CUNA Mutual Group recently reported that U.S. credit unions experienced a $14.3 billion increase in auto loans during 2012, which equates to an 8.5% gain.
This statistic represents the highest increase since 2005, which begs the question what are credit unions doing differently than other auto lenders?
Carrie O’Connor, senior vice president of lending at CommunityAmerica Credit Union ($1.8 billion, Kansas City, KS) says that growth at her credit union is due to a combination of several factors including the low rate environment. “We saw a significant surge in auto loan growth last year. In fact, 2012 was our best year ever in terms of direct auto loan production.
We believe our relationship pricing promotion, through which we reward members who do more business with us with a lower interest rate based on our cooperative business model, as well as pent-up demand stemming back from the recession also contributed to our overall auto loan growth.”
Indirect lending seems to also be hot at many U.S. credit unions. “San Francisco Federal Credit Union is fortunate to share in the current auto loan growth trend,” explains Kymberli Roberts, centralized lending manager at San Francisco Federal Credit Union ($828.8 million, San Francisco, CA). “In fact, year over year we have reported an increase in auto loan volume, currently realizing our greatest growth in the new and used indirect auto loan categories.”
Roberts says that the growth can be contributed to several factors, which include (but are not limited to) an on-going low rate pre-select auto loan offer, an increased focus on improving internal systems by utilizing the latest technology and available data and an increased focus on the pre-approved auto loan follow-up processes. “Our successes haven't come without everyone's accumulative efforts and hard work, which we will undoubtedly continue to build upon throughout 2013,” she adds.
Can Credit Unions Sustain Growth?
According to CUNA Mutual Trends Report author Dave Colby, credit unions should have no problem securing more auto loans well into the future. “We assume new vehicle sales will remain strong enough (above the 15 million unit annual rate), manufacturers will continue to ease off on subsidized financing incentives and credit unions will remain very competitive on rates,” he writes in the February report. “The December 2012 national average credit union new vehicle loan rate estimate is 3.44%, down 56 basis points since December 2011.”
Richard Reese, president of Kentucky Telco Federal Credit Union ($302 million, Louisville, KY) believes that early economic indicators are driving more people to make a decision to purchase a vehicle. “After sitting on the sidelines for four or five years, there are people who need to make a purchase of a car,” he told Business First. “But also, people are feeling like the economy is showing early signs of (growth).”
Kentucky Telco’s net auto loan portfolio grew by nearly 20% in 2012, which the credit union considers to be a year-over-year growth.
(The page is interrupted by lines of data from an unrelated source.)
-- ==== Sys2Proof/Machine/State.lean ====
section
/-! DEFINITION. The state of the machine as plain data: every piece of state of 10_state.md, the outcomes'
reasons, and reset (70_reset_and_hazards.md R270). -/

namespace Sys2Proof.Machine

/-! ## Control points and modes -/

/-- The single-slot work queue; `d` is the delay label (10_state.md R25). -/
inductive WorkSlot where
  | idle
  | pending (d : Nat)
  | running
  | runningPending (d : Nat)
  deriving DecidableEq, Repr

/-- The lifecycle mode (R26). -/
inductive Mode where
  | detached | active | suspended | removed | attachFailed
  deriving DecidableEq, Repr

/-- The interrupt handler's control point (R28). -/
inductive IsrPoint where
  | off | read | mask1 | mask2 | sched
  deriving DecidableEq, Repr

/-- The worker's control point (R30). -/
inductive Label where
  | wIdle
  | wDispatch
  | dEntry
  | dDeb (k : Nat)
  | dNotPresent
  | dStart (j q : Nat)
  | dPoll (j i : Nat)
  | dResult (j : Nat)
  | dRetry (j : Nat)
  | dForce
  | dOvr
  | dEn
  | dReport
  | dSupp
  | dHiz
  | dRecheck
  | dReReport
  | eTest
  | eMuteL
  | eMuteR
  | eDisable
  | eReportNone
  | eReadS1
  | eKeyscan
  | eKeyDecide
  | eUnrecognized
  | rMask1
  | rMask2
  | wEnd
  deriving DecidableEq, Repr

/-- The control point of the host's lifecycle sequences (R37). -/
inductive LifePoint where
  | lIdle
  | aPwrEn
  | aPwrV
  | aId
  | aInit
  | sCancel
  | sHiz
  | sDisable
  | sCache
  | uCache
  | uResync
  | uClk (q : Nat)
  | uState
  | xCancel
  | xJoin
  deriving DecidableEq, Repr

/-- What `DecideButton` gives: a button, or "unrecognized" (43_key_decoder.md R202). -/
inductive KeyChoice where
  | button (b : Button)
  | unrecognized
  deriving DecidableEq, Repr

/-- The worker's locals (R31); `none` is "unwritten". `s0` is the snapshot as `E_TEST` read it (log 7);
`mapped` and `button` are the model's own, the results of R201 and R202 (log 8). -/
structure Locals where
  trip      : Option Triplet
  aborted   : Option Bool
  timedOut  : Option Bool
  res       : Option Byte
  s0        : Option Byte
  s1        : Option Byte
  ks        : Option Byte
  newState  : Option JackState
  nextState : Option JackState
  mapped    : Option (BitVec 7)
  button    : Option KeyChoice
  deriving DecidableEq, Repr

/-- Every local unwritten: before the first run and after `W_END` (R31, R106). -/
def Locals.unwritten : Locals := ⟨none, none, none, none, none, none, none, none, none, none, none⟩

/-! ## The trace -/

/-- A call of the power collaborator (44_lifecycle.md R221). -/
inductive PowerCall where
  | enable
  | setVoltage (target : VoltageLabel)
  deriving DecidableEq, Repr

/-- The kinds of diagnostic record (60_exceptions.md R240). -/
inductive LogKind where
  | ioError (addr : Byte)
  | detectTimeout
  | detectExhausted
  | unrecognized (s0 s1 : Byte)
  | unrecognizedKey (s0 s1 ks : Byte)
  | idMismatch (v : Byte)
  | powerError (call : PowerCall)
  | suppressedSpurious
  | detectQuality (b : Byte)
  deriving DecidableEq, Repr

/-- Whether a transaction was answered by the cache or went over the bus (20_memory.md R52 to R54). -/
inductive Via where
  | cached | bus
  deriving DecidableEq, Repr

/-- An entry of the observable trace (R34). `via` is `none` for `CacheOnly` and `Resync`, whose entries
carry only `ok` (R57, R58). -/
inductive TraceEvent where
  | port (op : PortOp) (ok : Bool) (via : Option Via)
  | rep (r : Report)
  | log (k : LogKind)
  | sched (d : Nat) (accepted : Bool)
  | pwr (call : PowerCall) (ok : Bool)
  deriving DecidableEq, Repr

/-! ## Model faults (60_exceptions.md R259) -/

/-- Block state that can be unwritten (R36, R273). -/
inductive StateName where
  | jack | retry | snap | det
  deriving DecidableEq, Repr

/-- Worker locals that can be unwritten (R31). -/
inductive LocalName where
  | trip | aborted | timedOut | s0 | s1 | ks | newState | nextState
  deriving DecidableEq, Repr

/-- A fault the spec records and never clears (R36, R259). -/
inductive ModelFault where
  | unwrittenState (name : StateName)
  | unwrittenLocal (name : LocalName)
  deriving DecidableEq, Repr

/-! ## The environment's queued answers and the stimulus script (30_encoding.md R83, R84) -/

/-- A queued answer to a read; `v = none` is a failing answer whose byte the script does not give. -/
structure Answer where
  addr : Byte
  ok   : Bool
  v    : Option Byte
  deriving DecidableEq, Repr

/-- A queued failure of a write or update, and whether it took effect. -/
structure WriteFail where
  addr  : Byte
  taken : Bool
  deriving DecidableEq, Repr

/-- The environment. Not scripted: every answer is a free value. Scripted: answers come from the queues
of R83, in order. -/
structure Env where
  scripted : Bool
  reads    : List Answer
  writes   : List WriteFail
  power    : List PowerCall
  deriving DecidableEq, Repr

/-- Which agent steps next: any enabled one (60_exceptions.md R246), or one of the two orders of a script
(R83, R84). -/
inductive Order where
  | free | eager | named
  deriving DecidableEq, Repr

/-- A line of a stimulus script (R83). An event line holds the event's byte (R71). -/
inductive Line where
  | event (code : Byte)
  | irqStar
  | stepIsr
  | stepWorker
  | ans (reg : RegName) (v : Byte) (count : Nat)
  | ansFail (reg : RegName) (v : Option Byte)
  | wfail (reg : RegName) (taken : Bool)
  | idOk
  | idBad
  | pwrFailEnable
  | pwrFailVoltage
  | comment
  deriving DecidableEq, Repr

/-! ## Reasons to stop -/

/-- The machine stops with a fault. -/
inductive Fault where
  /-- Raised by a step that reads register `addr` in a stimulus script when that register's answer queue
  is empty: "a read whose queue is empty makes the script ill-formed (the model is stuck there)" (R83,
  R259). Safe: no claim is made about the script. -/
  | noAnswer (addr : Byte)
  deriving DecidableEq, Repr

/-- No meaning is given. -/
inductive Refusal where
  /-- An instruction that has no meaning in the model yet, by its mnemonic. Raised by `exec` only. Safe. -/
  | notModelled (mnemonic : String)
  /-- Raised by `step` on bytes that are no word of their format (R81). Safe: the spec gives such bytes no
  meaning and calls the script or trace that holds one ill-formed. -/
  | illFormed (reason : DecodeError)
  /-- Raised by `step` while the script still holds a reserved event code: "refused before it runs" (R81,
  R259). Safe. -/
  | reservedEvent (code : Byte)
  /-- Raised by `step` when the configuration breaks a constraint of R7, R63 or R77 (R259; log 24, log 25).
  Safe. -/
  | badConfig
  deriving DecidableEq, Repr

/-! ## State -/

/-- One device instance (60_exceptions.md R256). The fields up to `trace` are the spec's; `env`, `source`,
`draws`, `order`, `script` and `latch` are the model's holders of the environment's answers, the stream its
free values come from and how many are used, the order of agents and the input (log 2 to log 5, log 20). Only
a free value reads `source`: "no instance identifier is visible to the block". -/
structure State where
  cfg        : Cfg
  jack       : Option JackState
  retry      : Option Nat
  ignoreNext : Bool
  snap       : Option Byte
  det        : Option DetectionResult
  slot       : WorkSlot
  mode       : Mode
  cacheOnly  : Bool
  isr        : IsrPoint
  wpc        : Label
  lpc        : LifePoint
  loc        : Locals
  hw         : RegFile
  shadow     : RegFile
  faults     : List ModelFault
  trace      : List TraceEvent
  env        : Env
  source     : Nat
  draws      : Nat
  order      : Order
  script     : List Line
  latch      : Option Item
  deriving DecidableEq, Repr

/-- The codec's registers after its own reset: the two mask registers hold `Cfg.RESET_MASKS`, every other
bit is unknown (R29, R272). -/
def resetHw (c : Cfg) : RegFile :=
  RegFile.setBits (RegFile.setBits RegFile.unknown c.regIrqMask1 0xFF c.resetMasks.m1)
    c.regIrqMask2 0xFF c.resetMasks.m2

/-- The state before `EV_PROBE` (70_reset_and_hazards.md R270) of a block with a given configuration. -/
def State.resetWith (c : Cfg) : State where
  cfg        := c
  jack       := none
  retry      := none
  ignoreNext := false
  snap       := none
  det        := none
  slot       := .idle
  mode       := .detached
  cacheOnly  := false
  isr        := .off
  wpc        := .wIdle
  lpc        := .lIdle
  loc        := Locals.unwritten
  hw         := resetHw c
  shadow     := RegFile.unknown
  faults     := []
  trace      := []
  env        := ⟨false, [], [], []⟩
  source     := 0
  draws      := 0
  order      := .free
  script     := []
  latch      := none

/-- The machine right after reset, with the spec's example configuration EX (log 1). -/
def State.reset : State := State.resetWith Cfg.ex

end Sys2Proof.Machine
end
Reese says that thus far 2013 auto loan activity has been "significantly higher than it would be in any winter in recent memory."
Reese adds that the credit union has made auto loans its primary focus and has also developed special outreach efforts to further its efforts. These efforts include creating some successful member outreach programs and developing a strong relationship with some area dealers. Combining those aspects with a well-trained staff and great rates has resulted in strong loan growth.
Can the Sequester Rain on the Auto Buying Parade?
As the economy finally started the turn around, news of a government shut down and severe cuts are threatening to destroy progress Americans have worked so hard to achieve.
However, auto makers aren’t cashing in their chips just yet. Big manufacturers like General Motors and Ford Motor Company believe that continued low rates, pent up demand and rising home prices will keep growth on track.
Ford Motor Company economist, Ellen Hughes-Cromwick told The Wall Street Journal that numerous factors will influence the auto buying landscape.
“If sequestration is fully implemented and that is still an if, because if we have several hours on the clock here today, by our estimate, represents about a half a point on GDP growth,” she said. “That is assuming all of these things are sort of static. We’re seeing housing really kick in a little bit more capital goods orders up and I think that it is encouraging to see that consumers may have a little bit of nerves of steel in light of the sequestration. So I think that there is some regional impacts that may be a little bit bigger, especially in Virginia and Maryland, but we’re estimating about a half a point all in.”
Kurt McNeil, vice president of US sales operations for General Motors told The Wall Street Journal that Americans have simply become apathetic toward Washington politics. “Is all the short-term conversation and Washington having a negative impact on consumer confidence? Yes maybe to some degree but quite frankly we think most of America is getting a little tired of hearing about some of the dysfunction.”
Are you going to let the sequester influence your decision to purchase a vehicle or have you found a credit union that can put you in your dream wheels now?